Reverend Mr. Samuel May was minister of the Unitarian Church in Brooklyn,
Connecticut, an abolitionist and advocate of equal rights for blacks, and a close
friend and supporter of Prudence Crandall. An observer of, and participant in,
the travails of Prudence Crandall, Mr. May wrote this recollection in 1869.
“Soon after their (opponents of Prudence Crandall’s school) failure to get a
decision from the Court of Errors, an attempt was made to set the house on
fire. Fortunately the match was applied to combustibles tucked under a corner
where the sills were somewhat decayed. They burnt like a slow match.
Sometime before daylight the inmates perceived the smell of fire, but not until
nearly nine o’clock did any blaze appear. It was quickly quenched, and I was
sent for to advise whether, if her enemies were so malignant as this attempt
showed them to be, it was safe and right for her to expose her pupils’ and her
own life any longer to their wicked devices. It was concluded that she should
hold on and bear yet a little longer. Perhaps the atrocity of this attempt to fire
her house, and at the same time endanger the dwellings of her neighbors
would frighten the leaders and instigators of the persecution to put more
restraint upon “the baser sort.” But a few nights afterward it was made only
too plain that the enemies of the school were bent upon its destruction. About
twelve o’clock, on the night of the ninth of September, Miss Crandall’s house
was assaulted by a number of persons with heavy clubs and iron bars; five
window sashes were demolished and ninety panes of glass dashed to pieces.
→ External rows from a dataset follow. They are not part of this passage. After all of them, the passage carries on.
/-- A step that is no host's writes of a port at most its wait count (60_exceptions.md R303). -/
theorem exec_port_of_no_host {i : Instr} {s t : State} (other : hostOf i = none) (e : exec i s = .next t) (j : Nat) :
    ∃ n, t.port j = { s.port j with wwaitRem := n } := by
  have kept (ports : t.ports = s.ports) : ∃ n, t.port j = { s.port j with wwaitRem := n } :=
    ⟨(s.port j).wwaitRem, congrArg (·.getD j Port.reset) ports⟩
  cases i with
  | isrService => exact kept (execIsrService_ports e)
  | tick =>
    rcases execTick_cases e with rfl | ⟨_, rfl⟩
    · exact kept rfl
    · exact ⟨_, (s.ticked_port j).trans (Port.tick_eq _)⟩
  | rtExpire | pwExpire | rxArrive | txRequest | otherCause => exact kept (field_of_ite State.ports e rfl)
  | put => rcases execPut_cases e with rfl | ⟨_, ⟨_, rfl⟩ | ⟨_, rfl⟩⟩ <;> exact kept rfl
  | get => rcases execGet_cases e with rfl | ⟨_, _, ⟨_, rfl⟩ | ⟨_, _, _, rfl⟩⟩ <;> exact kept rfl
  | producerStep =>
    rcases execProducerStep_cases e with rfl | ⟨_, _, _, _, e⟩
    · exact kept rfl
    · exact kept (State.readSideKept_of_produce e).ports
  | _ => cases other

/-- Settles O54: the rows of the first list are steps of port `h`'s host, those of the second are no host's. -/
theorem portsBelongToTheirHosts : Obligations.PortsBelongToTheirHosts := by
  intro s t h j a w b k
  refine ⟨fun ne i row e => ?_, fun i row e => ?_⟩
  · have host : hostOf i = some h := by simpa [hostOf] using List.mem_map_of_mem (f := hostOf) row
    exact (exec_onlyPort host e).port_ne ne
  · have other : hostOf i = none := by simpa [hostOf] using List.mem_map_of_mem (f := hostOf) row
    obtain ⟨n, port⟩ := exec_port_of_no_host other e j
    rw [port]
    exact ⟨rfl, rfl, rfl, rfl⟩

end Sys2Proof.Machine
end

section
/-! PROOF. A port blocks only in RD_WAIT and WR_WAIT (60_exceptions.md R314): in every other phase of a command the
port's step is there to take and moves the block. -/

namespace Sys2Proof.Machine

/-- The row answers a next state that differs in more than the history. -/
def State.Moves (s : State) (i : Instr) : Prop := ∃ t, exec i s = .next t ∧ t ≠ { s with history := t.history }

/-- A step that takes its port to another phase. -/
theorem State.moves_of_phase {s t : State} {i : Instr} {h : Nat} {f : Port → Port} (e : exec i s = .next t)
    (there : h < s.ports.length) (ports : t.ports = s.ports.modify h f)
    (other : (f (s.port h)).phase ≠ (s.port h).phase) : s.Moves i := by
  refine ⟨t, e, fun same => other ?_⟩
  rw [← State.port_of_ports_eq there ports]
  exact congrArg (fun u => (u.port h).phase) same

section
variable {s : State} {h : Nat} (may : s.hostMay h = true)
include may

/-- RD_LOOP ends the READ, goes to wait, or takes one byte out of the ring (42_read_engine.md R172). -/
theorem State.Inv.moves_rdLoop (inv : s.Inv) (phase : (s.port h).phase = .rdLoop)
    (adm : s.admitted s.rd.nextAddr = true) : s.Moves (.rdLoop h) := by
  have there := ((State.hostMay_iff s h).mp may).1
  by_cases finished : s.rd.count = 0#32
  · exact State.moves_of_phase (exec_rdLoop_finished may phase finished) there rfl (by simp [phase])
  by_cases empty : s.ring.cnt = 0
  · refine State.moves_of_phase (exec_rdLoop_empty may phase finished empty) there rfl ?_
    simp only [phase]
    split_ifs <;> decide
  obtain ⟨b, oldest⟩ := Option.isSome_iff_exists.mp (inv.ring.oldest_isSome empty)
  refine ⟨_, (exec_rdLoop_byte may phase finished empty oldest).trans (if_pos adm), fun same => ?_⟩
  have cnt : s.ring.cnt - 1 = s.ring.cnt := congrArg (·.ring.cnt) same
  omega

/-- WR_PEND_CHECK goes on to WR_DRAIN, with a request answered or with none (43_write_engine.md R202). -/
theorem State.moves_wrPendCheck (phase : (s.port h).phase = .wrPendCheck) (adm : s.admitted s.wr.nextAddr = true)
    (written : (Memory.read s.hmem s.wr.nextAddr.toNat).isSome = true) : s.Moves (.wrPendCheck h) := by
  have there := ((State.hostMay_iff s h).mp may).1
  have drains {t : State} (e : exec (.wrPendCheck h) s = .next t)
      (ports : t.ports = s.ports.modify h fun q => { q with phase := .wrDrain }) : s.Moves (.wrPendCheck h) :=
    State.moves_of_phase e there ports (by simp [phase])
  by_cases request : s.periph.pen = true ∧ s.periph.treq = true
  · obtain ⟨on, request⟩ := request
    by_cases done : s.wr.count = 0#32
    · exact drains (exec_wrPendCheck_noData may phase on request done) rfl
    · obtain ⟨v, byte⟩ := Option.isSome_iff_exists.mp written
      exact drains (exec_wrPendCheck_send may phase on request done adm byte) rfl
  · exact drains (exec_wrPendCheck_quiet may phase (by simpa only [not_and_or, Bool.not_eq_true] using request)) rfl

/-- RD_WOKEN goes back to RD_LOOP or on to RD_EXIT (42_read_engine.md R175). -/
theorem State.moves_rdWoken (phase : (s.port h).phase = .rdWoken) : s.Moves (.rdWoken h) := by
  refine State.moves_of_phase (rdWokenChecksTheTimeout s h may phase) ((State.hostMay_iff s h).mp may).1 rfl ?_
  simp only [phase]
  split_ifs <;> decide

/-- WR_CHECK goes to WR_EXIT or to WR_WAIT (43_write_engine.md R204). -/
theorem State.moves_wrCheck (phase : (s.port h).phase = .wrCheck) : s.Moves (.wrCheck h) := by
  have there := ((State.hostMay_iff s h).mp may).1
  obtain ⟨finished, poll, waits⟩ := wrCheckDecidesTheWait s h may phase
  by_cases done : s.wr.count = 0#32
  · exact State.moves_of_phase (finished done) there rfl (by simp [phase])
  by_cases bound : s.cfg.writeTimeout = 0#32
  · exact State.moves_of_phase (poll done bound) there rfl (by simp [phase])
  · exact State.moves_of_phase (waits done bound) there rfl (by simp [phase])

end
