-- ==== Sys2Proof/Machine/Table.lean ====
section
/-! DEFINITION. TABLE_INIT (46_table_builder.md), TABLE_UPDATE (47_table_update.md) and TABLE_CRC
(48_oneshot_table.md). -/

namespace Sys2Proof.Machine

/-- The 256 entries for the normalized polynomial p, every one written (R190, R191). -/
def builtTable (W : Nat) (RF : Bool) (p : Word) : Vector Slot 256 :=
  Vector.ofFn fun i => Slot.of (tableEntry W RF p (BitVec.ofNat 8 i.val))

/-- TABLE with every entry written as for the normalized polynomial p (R191). -/
def State.buildTable (s : State) (p : Word) : State :=
  { s with table := builtTable s.width s.refl p }

/-- TABLE_INIT (R191). -/
def execTableInit (s : State) : Host.Outcome State Fault Refusal :=
  withCommand (commandWord .tableInit) 64 [.poly] s fun t =>
    t.buildTable (normOf t.width t.refl (t.read .poly))

/-- TABLE_UPDATE b (R201). -/
def execTableUpdate (b : Byte) (s : State) : Host.Outcome State Fault Refusal :=
  withCommand (commandWord (.tableUpdate b)) 64 [.state] s fun t =>
    t.finishWalk (commandWord (.tableUpdate b))
      (t.tableStep { crc := t.read .state, unwritten := t.unwrittenRead } b)
      fun u c => u.write .state c

/-- TABLE_CRC (R211). -/
def execTableCrc (s : State) : Host.Outcome State Fault Refusal :=
  withCommand (commandWord .tableCrc) 64 [.iv, .xorout, .addr, .len] s fun t =>
    t.oneShot (commandWord .tableCrc) t.tableStep

end Sys2Proof.Machine
end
I was summoned next morning to the scene of destruction and the terror
stricken family. Never before had Miss Crandall seemed to quail, and her
pupils had become afraid to remain another night under her roof. The front
rooms of the house were hardly tenable; and it seemed foolish to repair them
only to be destroyed again. After due consideration, therefore, it was
determined that the school should be abandoned….My bosom slowed with
indignation. I felt ashamed of Canterbury, ashamed of Connecticut, ashamed
of my country, ashamed of my color. Thus ended the generous, disinterested,
philanthropic, Christian enterprise of Prudence Crandall.”
Source: Samuel J. May, “Miss Prudence Crandall and the Canterbury School” Some
Recollections of Our Antislavery Conflict (Boston: Fields, Osgood, & Co., 1869) pp. 39-72.
Questions to answer
Who is the author of the document?
What role did this person play in the Prudence Crandall affair?
What is the point of view of the author towards Prudence Crandall’s
efforts to educate black girls?
What evidence does the author use to support his argument?